[Stored items]
--- --- ---

-- ==== Sys2Proof/Certificates/Slice0/Obligations.lean ====
section
/-!
DEFINITION. The statements for the provers, in the order of the specification's chapters.
-/

open Sys2Proof Sys2Proof.Machine Sys2Proof.Safety

/-! ### The machine as a whole -/

/-- Every command and every state: with `c` at the front of the queue, a step is `exec c` on the state with the rest
of the queue. -/
def Obligations.StepTakesFront : Prop :=
  ∀ (s : State) (c : Instr) (q : List Instr), s.pending = c :: q → step s = exec c (s.withPending q)

/-- The model's choice of log entry 1: with an empty queue one clock edge passes. While the time base runs and the
device is not in SEAL, TMB_LOCAL advances by one (R177); everything but the time base is as it was. -/
def Obligations.IdleStepIsOneTick : Prop :=
  ∀ s : State, s.pending = [] →
    ∃ t, step s = .next t ∧ Frame [.tmb] s t ∧
      (timeRuns s = false → t = s) ∧
      (timeRuns s = true → inSeal s = false → t.tmb.localCnt = s.tmb.localCnt + 1)

/-- The model's choice of log entry 2: no command stops the machine, and no command touches the queue or takes back
a free value. -/
def Obligations.NoCommandStops : Prop :=
  ∀ (c : Instr) (s : State), ∃ t, exec c s = .next t ∧ t.pending = s.pending ∧ s.free ≤ t.free

/-- The invariant holds at reset. -/
def Obligations.InvAtReset : Prop := Inv State.reset

/-- The invariant is kept by every step, of every command and of the clock, from every state that meets it. -/
def Obligations.StepKeepsInv : Prop := ∀ s t : State, Inv s → step s = .next t → Inv t

/-- A LOCKED unit (Table 15-3) keeps its state and its bits whatever step follows, and stays LOCKED; no running
command works on it. -/
def Obligations.LockedUnitsNeverChange : Prop :=
  ∀ (u : Nat) (s t : State), Sealed u s → step s = .next t →
    Sealed u t ∧ nth .blank t.sec.otp u = nth .blank s.sec.otp u

/-- R851, R853: where the running OTP command fits its unit, it does so after every step. -/
def Obligations.RunningCommandFits : Prop := ∀ s t : State, RunFits s → step s = .next t → RunFits t

/-- R845, R848: the anti-rollback count never falls, whatever command or reset follows, and a counter bit or a flag
that has taken effect keeps it. -/
def Obligations.RollbackNeverFalls : Prop :=
  ∀ s t : State, RunFits s → step s = .next t →
    rollbackCount s ≤ rollbackCount t ∧ ∀ u, otpEffective u s = true → otpEffective u t = true

/-! ### Management port (spec/02) -/

/-- R69, R744, Table 2-2: a WRITE of words with good CRC bytes into the shared region below the system area stores
each word with its low byte at the lowest address, whether MGT_CS_N then rises or stays low, and nothing else in
memory or outside the management port changes. WORDS counts the words, up to 255. -/
def Obligations.WriteStoresSharedWords : Prop :=
  ∀ (s : State) (addr : BitVec 24) (o : Nat) (ws : List SpiWord) (envs : List BankEnv) (hang : Bool),
    PortIdle s → coreAnswers s = true → Memory.wf s.mem.shared = true → QuietEnvs envs →
    (hostWords s.mgt.crcEn ws (crcHead 0x02 addr)).2 = false →
    wordAddr addr = 0x100000 + o → o + 4 * ws.length ≤ 0x1B000 →
    ∃ t, exec (.write addr ws envs hang) s = .next t ∧ Frame [.mgt, .mem] s t ∧
      Memory.getAll t.mem.shared o (4 * ws.length) = ws.flatMap (fun w => toLE 4 w.val.toNat) ∧
      SharedBut o (4 * ws.length) s t ∧ t.mem = { s.mem with shared := t.mem.shared } ∧
      (hang = false → t.mgt.openTx = none ∧ t.mgt.last =
        { TxOutcome.zero with opcode := 0x02, words := BitVec.ofNat 8 (min ws.length 255) })

/-- R61, R71: the words of a WRITE before a wrong CRC byte are written, none after it is, and CRC_ERR is set. -/
def Obligations.WriteStopsAtBadCrc : Prop :=
  ∀ (s : State) (addr : BitVec 24) (o : Nat) (good rest : List SpiWord) (bad : SpiWord) (hang : Bool),
    PortIdle s → coreAnswers s = true → Memory.wf s.mem.shared = true → s.mgt.crcEn = true →
    (hostWords true good (crcHead 0x02 addr)).2 = false →
    bad.crc ≠ crcWord (good.foldl (fun r w => crcWord r w.val) (crcHead 0x02 addr)) bad.val →
    wordAddr addr = 0x100000 + o → o + 4 * good.length ≤ 0x1B000 →
    ∃ t, exec (.write addr (good ++ bad :: rest) [] hang) s = .next t ∧ Frame [.mgt, .mem] s t ∧
      Memory.getAll t.mem.shared o (4 * good.length) = good.flatMap (fun w => toLE 4 w.val.toNat) ∧
      SharedBut o (4 * good.length) s t ∧ (hang = false → t.mgt.last.crcErr = true)

/-- R52, R69, R744: a READ of words of the shared region returns, after the turnaround, each word with its high byte
first, and changes nothing but the management port. -/
def Obligations.ReadReturnsSharedWords : Prop :=
  ∀ (s : State) (addr : BitVec 24) (o n : Nat) (envs : List BankEnv) (hang : Bool),
    PortIdle s → coreAnswers s = true → QuietEnvs envs → wordAddr addr = 0x100000 + o →
    o < 0x20000 → o + 4 * n ≤ 0x20000 →
    ∃ t, exec (.read addr n envs hang) s = .next t ∧ Frame [.mgt] s t ∧
      (s.mgt.crcEn = false → t.mgt.miso.drop 6 =
        (List.range n).flatMap (fun k => (Memory.getAll s.mem.shared (o + 4 * k) 4).reverse)) ∧
      (hang = false → t.mgt.openTx = none ∧ t.mgt.last =
        { TxOutcome.zero with opcode := 0x03, words := BitVec.ofNat 8 (min n 255) })

/-- R451: the words of a burst from CNV_GRPg_HDR on are those of the one sample that the mailbox holds. -/
def Obligations.MailboxReadIsOneSample : Prop :=
  ∀ (s : State) (g : Bool) (n : Nat), PortIdle s → coreAnswers s = true → n ≤ 8 →
    ∃ t, exec (.mailboxRead g n) s = .next t ∧ Frame [.mgt] s t ∧
      (s.mgt.crcEn = false → t.mgt.miso.drop 6 = (List.range n).flatMap (fun k =>
        toBE 4 (regNat (boxWord (if g then s.cnv.groupB.box else s.cnv.groupA.box) k)).toNat)) ∧
      t.mgt.last = { TxOutcome.zero with opcode := 0x03, words := BitVec.ofNat 8 n }

/-- R56 to R58: STATUS returns the status byte and the outcome of the last transaction and leaves that outcome as it
is (before READY the word is zero, log entry 30); an opcode that Table 2-2 does not list does nothing but set
CMD_REJECT. -/
def Obligations.StatusAndUnknownOpcode : Prop :=
  ∀ (s : State) (hang : Bool), PortIdle s →
    (∃ t, exec (.status hang) s = .next t ∧ Frame [.mgt] s t ∧ t.mgt.status = s.mgt.status ∧
      (s.mgt.crcEn = false → t.mgt.miso =
        statusByte s :: toBE 4 (regNat (if readyBit s then outcomeWord s.mgt.last else 0)).toNat) ∧
      (hang = false → t.mgt.last = s.mgt.last)) ∧
    ∀ op : Byte, opcodes.contains op = false →
      ∃ t, exec (.unknownOpcode op hang) s = .next t ∧ Frame [.mgt] s t ∧ t.mgt.miso = [statusByte s] ∧
        (hang = false → t.mgt.last = { TxOutcome.zero with opcode := op, cmdReject := true })

/-- R81 to R83: READ_PICKUP returns the header and the sixteen data words of the slot; the first pickup of a
completed read makes the slot STALE with its data kept, and every other slot is as it was. R84, R693: a completed
read that nobody collected before its deadline becomes EXPIRED and loses its data, XB_ORPHAN_CNT counts it, and
EVT_XB_ORPHAN is raised with the slot. -/
def Obligations.PickupAndStalemate : Prop :=
  (∀ (s : State) (addr : BitVec 24) (words : Nat) (hang : Bool) (i : Nat),
     PortIdle s → wordAddr addr / 4 = i → i < 4 → Inv s → 0 < words →
     ∃ t, exec (.readPickup addr words hang) s = .next t ∧ Frame [.mgt] s t ∧
       nth .empty t.mgt.pick i = (if (nth .empty s.mgt.pick i).st = .done ∨ (nth .empty s.mgt.pick i).st = .error
         then { nth .empty s.mgt.pick i with st := .stale, deadline := none } else nth .empty s.mgt.pick i) ∧
       (∀ j, j ≠ i → nth .empty t.mgt.pick j = nth .empty s.mgt.pick j) ∧
       (s.mgt.crcEn = false → words ≤ 17 → t.mgt.miso.drop 6 =
         ((pickHeader (nth .empty s.mgt.pick i) :: pickData (nth .empty s.mgt.pick i)).take words).flatMap
           (fun w => toBE 4 w.toNat))) ∧
  (∀ (s : State) (i d : Nat), Inv s → i < 4 → (nth .empty s.mgt.pick i).st = .done →
     (nth .empty s.mgt.pick i).deadline = some d → d ≤ localNow s →
     ∃ t, exec (.stalemateExpiry i) s = .next t ∧ Frame [.mgt, .xb, .evt] s t ∧
       nth .empty t.mgt.pick i =
         { nth .empty s.mgt.pick i with st := .expired, data := [], deadline := none } ∧
       (∀ j, j ≠ i → nth .empty t.mgt.pick j = nth .empty s.mgt.pick j) ∧
       t.xb.orphanCnt = satInc s.xb.orphanCnt ∧ Reported .xbOrphan 0 (BitVec.ofNat 32 i) s t)

/-- R91, R92, Table 13-4: an ATOMIC at an aligned address of the shared region below the system area returns the old
value and stores the new one: the sum, modulo the width, of FETCH_ADD, or the operand of SWAP. -/
def Obligations.AtomicFetchesAndStores : Prop :=
  ∀ (s : State) (addr : BitVec 24) (o : Nat) (c : SpiWord) (ops : List SpiWord) (olds x : Nat) (hang : Bool),
    PortIdle s → coreAnswers s = true → Memory.wf s.mem.shared = true →
    (hostWords s.mgt.crcEn (c :: ops) (crcHead 0x60 addr)).2 = false → c.val.toNat < 4 →
    atomicOperand c.val.toNat (ops.map (·.val)) = some x →
    wordAddr addr = 0x100000 + o → o % atomicWidth c.val.toNat = 0 → o + 8 ≤ 0x1B000 →
    ∃ t, exec (.atomic addr (c :: ops) olds plainEnv hang) s = .next t ∧ Frame [.mgt, .mem] s t ∧
      Memory.getAll t.mem.shared o (atomicWidth c.val.toNat) = toLE (atomicWidth c.val.toNat)
        (if c.val.toNat < 2 then
          (ofLE (Memory.getAll s.mem.shared o (atomicWidth c.val.toNat)) + x) % 256 ^ atomicWidth c.val.toNat
         else x) ∧
      SharedBut o (atomicWidth c.val.toNat) s t ∧
      (s.mgt.crcEn = false → 2 ≤ olds → t.mgt.miso.drop (6 + 4 * (ops.length + 1)) =
        (oldWords c.val.toNat (ofLE (Memory.getAll s.mem.shared o (atomicWidth c.val.toNat)))).flatMap
          (fun w => toBE 4 w.toNat))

--- --- ---

### What is being asked
Looking at the records above, return exactly the lines from the line with "true → n ≤ 8 →" to the line with "pickup of a", both ends included.

### Written reply
  ∀ (s : State) (g : Bool) (n : Nat), PortIdle s → coreAnswers s = true → n ≤ 8 →
    ∃ t, exec (.mailboxRead g n) s = .next t ∧ Frame [.mgt] s t ∧
      (s.mgt.crcEn = false → t.mgt.miso.drop 6 = (List.range n).flatMap (fun k =>
        toBE 4 (regNat (boxWord (if g then s.cnv.groupB.box else s.cnv.groupA.box) k)).toNat)) ∧
      t.mgt.last = { TxOutcome.zero with opcode := 0x03, words := BitVec.ofNat 8 n }

/-- R56 to R58: STATUS returns the status byte and the outcome of the last transaction and leaves that outcome as it
is (before READY the word is zero, log entry 30); an opcode that Table 2-2 does not list does nothing but set
CMD_REJECT. -/
def Obligations.StatusAndUnknownOpcode : Prop :=
  ∀ (s : State) (hang : Bool), PortIdle s →
    (∃ t, exec (.status hang) s = .next t ∧ Frame [.mgt] s t ∧ t.mgt.status = s.mgt.status ∧
      (s.mgt.crcEn = false → t.mgt.miso =
        statusByte s :: toBE 4 (regNat (if readyBit s then outcomeWord s.mgt.last else 0)).toNat) ∧
      (hang = false → t.mgt.last = s.mgt.last)) ∧
    ∀ op : Byte, opcodes.contains op = false →
      ∃ t, exec (.unknownOpcode op hang) s = .next t ∧ Frame [.mgt] s t ∧ t.mgt.miso = [statusByte s] ∧
        (hang = false → t.mgt.last = { TxOutcome.zero with opcode := op, cmdReject := true })

/-- R81 to R83: READ_PICKUP returns the header and the sixteen data words of the slot; the first pickup of a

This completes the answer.